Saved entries
/-- The instruction is one of the compute core words, not a command or an event. -/
def Instr.isWord : Instr → Bool
  | .createQueue => false
  | .deleteQueue => false
  | .openAperture => false
  | .closeAperture => false
  | .createContext => false
  | .destroyContext => false
  | .setHomeMap => false
  | .launch => false
  | .preempt => false
  | .resume => false
  | .map => false
  | .unmap => false
  | .freePage => false
  | .readManifest => false
  | .fwStage => false
  | .fwActivate => false
  | .fwCommit => false
  | .fwQuery => false
  | .debugUnlock => false
  | .lifecycle => false
  | .measureExtend => false
  | .ownerSet => false
  | .submissionFetch => false
  | .commandCompletion => false
  | .mailboxWrite => false
  | .sqdb => false
  | .cqdb => false
  | .admctlBind => false
  | .admctlUnbind => false
  | .adminQueueUnbindDone => false
  | .registerWrite => false
  | .bhmsub => false
  | .bfresaResolve => false
  | .bfresaFault => false
  | .bfltactResume => false
  | .bfltactKill => false
  | .bwdkick => false
  | .ccmdQuiesce => false
  | .ccmdResume => false
  | .ccmdReset => false
  | .ccmdTlbinv => false
  | .ccmdFlushChainCache => false
  | .hmcqpop => false
  | .hmTakeRecord => false
  | .launchResubmit => false
  | .launchCoreConfigure => false
  | .walkerStep => false
  | .queueAgeReady => false
  | .strandGrant => false
  | .preemptDecision => false
  | .forcedLeave => false
  | .faultQueueRetry => false
  | .scoreboardTimeout => false
  | .hazardTimeout => false
  | .convoySplit => false
  | .launchEnd => false
  | .hmCompletionWrite => false
  | .contextSave => false
  | .stepBudgetExpiry => false
  | .heartbeatExpiry => false
  | .watchdogWarning => false
  | .warmRestart => false
  | .dieReset => false
  | .moduleReset => false
  | .boot => false
  | .bootTimeout => false
  | .powerLoss => false
  | .cpHandover => false
  | .swapTimeout => false
  | .rcvyBegin => false
  | .rcvyData => false
  | .rcvyEnd => false
  | .rcvyQuery => false
  | .getVersion => false
  | .getCapabilities => false
  | .negotiateAlgorithms => false
  | .getDigests => false
  | .getCertificate => false
  | .challenge => false
  | .getMeasurements => false
  | .chunkSend => false
  | .chunkGet => false
  | .debugAccess => false
  | .flitReceive => false
  | .linkReplay => false
  | .linkRetrainDone => false
  | .laneLoss => false
  | .packetSchedule => false
  | .multicastSplit => false
  | .clockFailover => false
  | .readRequest => false
  | .writeRequest => false
  | .atomicRequest => false
  | .appendReservation => false
  | .messageAppend => false
  | .signalArrival => false
  | .multicastMessage => false
  | .pagerService => false
  | .routeAndLinkMaintenance => false
  | .reservedOp => false
  | .responseWithData => false
  | .acknowledgement => false
  | .errorResponse => false
  | .retryLaterResponse => false
  | .retryLaterResend => false
  | .retransmitTimeout => false
  | .cxlReadTimeout => false
  | .cxlViral => false
  | .patrolScrub => false
  | .p1Entry => false
  | .p2Entry => false
  | .p3Entry => false
  | .p4Entry => false
  | .coreWake => false
  | .loadDataReturn => false
  | .registrationAnswer => false
  | .registrationTimeout => false
  | .futureRegistration => false
  | .futureResolution => false
  | .waiterReady => false
  | .answerArrival => false
  | .heldReleaseWrite => false
  | .globalWritePerform => false
  | .globalReadPerform => false
  | .copyTransferComplete => false
  | .streamEnd => false
  | .stevedorePushFill => false
  | .stevedorePullDrain => false
  | .matrixCommandFinish => false
  | .transformPerform => false
  | .publishSwap => false
  | .add _ _ _ => true
  | .sub _ _ _ => true
  | .sll _ _ _ => true
  | .slt _ _ _ => true
  | .sltu _ _ _ => true
  | .xor _ _ _ => true
  | .srl _ _ _ => true
  | .sra _ _ _ => true
  | .or _ _ _ => true
  | .and _ _ _ => true
  | .mul _ _ _ => true
  | .mulh _ _ _ => true
  | .mulhu _ _ _ => true
  | .div _ _ _ => true
  | .divu _ _ _ => true
  | .rem _ _ _ => true
  | .remu _ _ _ => true
  | .lea _ _ _ _ => true
  | .min _ _ _ => true
  | .max _ _ _ => true
  | .minu _ _ _ => true
  | .maxu _ _ _ => true
  | .clz _ _ => true
  | .ctz _ _ => true
  | .popc _ _ => true
  | .addi _ _ _ => true
  | .slti _ _ _ => true
  | .sltiu _ _ _ => true
  | .xori _ _ _ => true
  | .ori _ _ _ => true
  | .andi _ _ _ => true
  | .slli _ _ _ => true
  | .srli _ _ _ => true
  | .srai _ _ _ => true
  | .lui _ _ => true
  | .addpc _ _ => true
  | .beq _ _ _ => true
  | .bne _ _ _ => true
  | .blt _ _ _ => true
  | .bge _ _ _ => true
  | .bltu _ _ _ => true
  | .bgeu _ _ _ => true
  | .jal _ _ => true
  | .jalr _ _ _ => true
  | .ldB _ _ _ => true
  | .ldH _ _ _ => true
  | .ldW _ _ _ => true
  | .ldD _ _ _ => true
  | .ldBu _ _ _ => true
  | .ldHu _ _ _ => true
  | .ldWu _ _ _ => true
  | .stB _ _ _ => true
  | .stH _ _ _ => true
  | .stW _ _ _ => true
  | .stD _ _ _ => true
  | .ldgLB _ => true
  | .ldgLH _ => true
  | .ldgLW _ => true
  | .ldgLD _ => true
  | .ldgLBu _ => true
  | .ldgLHu _ => true
  | .ldgLWu _ => true
  | .stgB _ _ _ => true
  | .stgH _ _ _ => true
  | .stgW _ _ _ => true
  | .stgD _ _ _ => true
  | .fence _ _ => true
  | .fenceSv => true
  | .fenceVs => true
  | .ldAcq _ _ _ _ _ => true
  | .stRel _ _ _ _ _ => true
  | .bind _ _ _ => true
  | .unbind _ _ _ => true
  | .fres _ _ => true
  | .barinit _ _ => true
  | .barexp _ _ => true
  | .bararr _ _ => true
  | .waitfL _ => true
  | .barwL _ => true
  | .amoAddB _ => true
  | .amoAddH _ => true
  | .amoAddW _ => true
  | .amoAddD _ => true
  | .amoSwapB _ => true
  | .amoSwapH _ => true
  | .amoSwapW _ => true
  | .amoSwapD _ => true
  | .amoCasB _ => true
  | .amoCasH _ => true
  | .amoCasW _ => true
  | .amoCasD _ => true
  | .amoAndW _ => true
  | .amoAndD _ => true
  | .amoOrW _ => true
  | .amoOrD _ => true
  | .amoXorW _ => true
  | .amoXorD _ => true
  | .amoMinW _ => true
  | .amoMinD _ => true
  | .amoMaxW _ => true
  | .amoMaxD _ => true
  | .amoAddBf16 _ => true
  | .amoAddF32 _ => true
  | .amoAddF64 _ => true
  | .amoAmaxBf16 _ => true
  | .amoAmaxF16 _ => true
  | .amoAmaxF32 _ => true
  | .amoAmaxF64 _ => true
  | .append _ => true
  | .seal _ => true
  | .exit => true
  | .csrw _ _ => true
  | .csrs _ _ => true
  | .csrc _ _ => true
  | .csrr _ _ => true
  | .fork _ => true
  | .yieldL _ => true
  | .trap _ => true
  | .msend _ _ _ _ => true
  | .msendMc _ _ _ => true
  | .signal _ _ _ => true
  | .mrecvL _ => true
  | .qpushL _ => true
  | .cpy _ _ _ => true
  | .stream _ _ _ => true
  | .xform _ _ _ => true
  | .publish _ _ => true
  | .subscr _ _ _ => true
  | .subrel _ _ => true
  | .deviceLaunch _ _ => true
  | .cpywaitL _ => true
  | .vwaitL _ => true
  | .vsetvl _ => true
  | .vsettype _ => true
  | .vadd _ => true
  | .vsub _ => true
  | .vmul _ => true
  | .vmulh _ => true
  | .vmulhu _ => true
  | .vand _ => true
  | .vor _ => true
  | .vxor _ => true
  | .vsll _ => true
  | .vsrl _ => true
  | .vsra _ => true
  | .vmin _ => true
  | .vmax _ => true
  | .vsadd _ => true
  | .vssub _ => true
  | .vaddi _ => true
  | .vfadd _ => true
  | .vfsub _ => true
  | .vfmul _ => true
  | .vfma _ => true
  | .vfdiv _ => true
  | .vfsqrt _ => true
  | .vfmin _ => true
  | .vfmax _ => true
  | .vcvt _ => true
  | .vquant _ => true
  | .vdequant _ => true
  | .vredsumO _ => true
  | .vredsumU _ => true
  | .vscanO _ => true
  | .vscanF _ => true
  | .vrand _ => true
  | .vcmpEq _ => true
  | .vcmpNe _ => true
  | .vcmpLt _ => true
  | .vcmpLe _ => true
  | .vcmpLtu _ => true
  | .vcmpLeu _ => true
  | .mand _ => true
  | .mor _ => true
  | .mxor _ => true
  | .mnot _ => true
  | .mpop _ => true
  | .mfirst _ => true
  | .vredmax _ => true
  | .vredmin _ => true
  | .vredamax _ => true
  | .vargmax _ => true
  | .vperm _ => true
  | .vslideup _ => true
  | .vslidedn _ => true
  | .vcompress _ => true
  | .vexpand _ => true
  | .vbcast _ => true
  | .vmovsv _ => true
  | .vmovvs _ => true
  | .vgperm _ => true
  | .vgred _ => true
  | .vcapp _ => true
  | .vld _ => true
  | .vlds _ => true
  | .vldx _ => true
  | .vldC _ => true
  | .vst _ => true
  | .vsts _ => true
  | .vstx _ => true
  | .vstF _ => true
  | .vldgL _ => true
  | .vldgxL _ => true
  | .vldsegL _ => true
  | .vstg _ => true
  | .vscatadd _ => true
  | .pmake _ => true
  | .ptag _ => true
  | .psub _ => true
  | .padd _ => true
  | .dadd _ => true
  | .pcvt _ => true
  | .pdist2 _ => true
  | .vdmin _ => true
  | .frhome _ => true
  | .daddSub _ => true
  | .tshape _ => true
  | .tclaim _ => true
  | .trelease _ => true
  | .tload _ => true
  | .mma _ => true
  | .mmaS _ => true
  | .mzero _ => true
  | .macc2v _ => true
  | .mv2acc _ => true
  | .macc2l _ => true
  | .mamax _ => true
  | .mmark _ => true
  | .illegalInstruction _ => false
  | .granuleSetFull => false
  | .reservedManagementChannel => false

/-- A scope code of R185: 0 to 5 are defined, 6 and 7 raise cause 0x01. -/
def scopeOk (c : BitVec 3) : Bool := decide (c.toNat < 6)

/-- ORD 00 requires SCOPE 000; otherwise the scope code must be defined (R282, R185). -/
def AOp.orderOk (o : AOp) : Bool := if o.ord = 0 then decide (o.scope = 0) else scopeOk o.scope

end Sys2Proof
end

▶ _WHAT THIS TASK INVOLVES_: If a line of the data contains the word "scopeOk", it should be counted; state the total and nothing more.

▶ _EXERCISE RESULT_: 2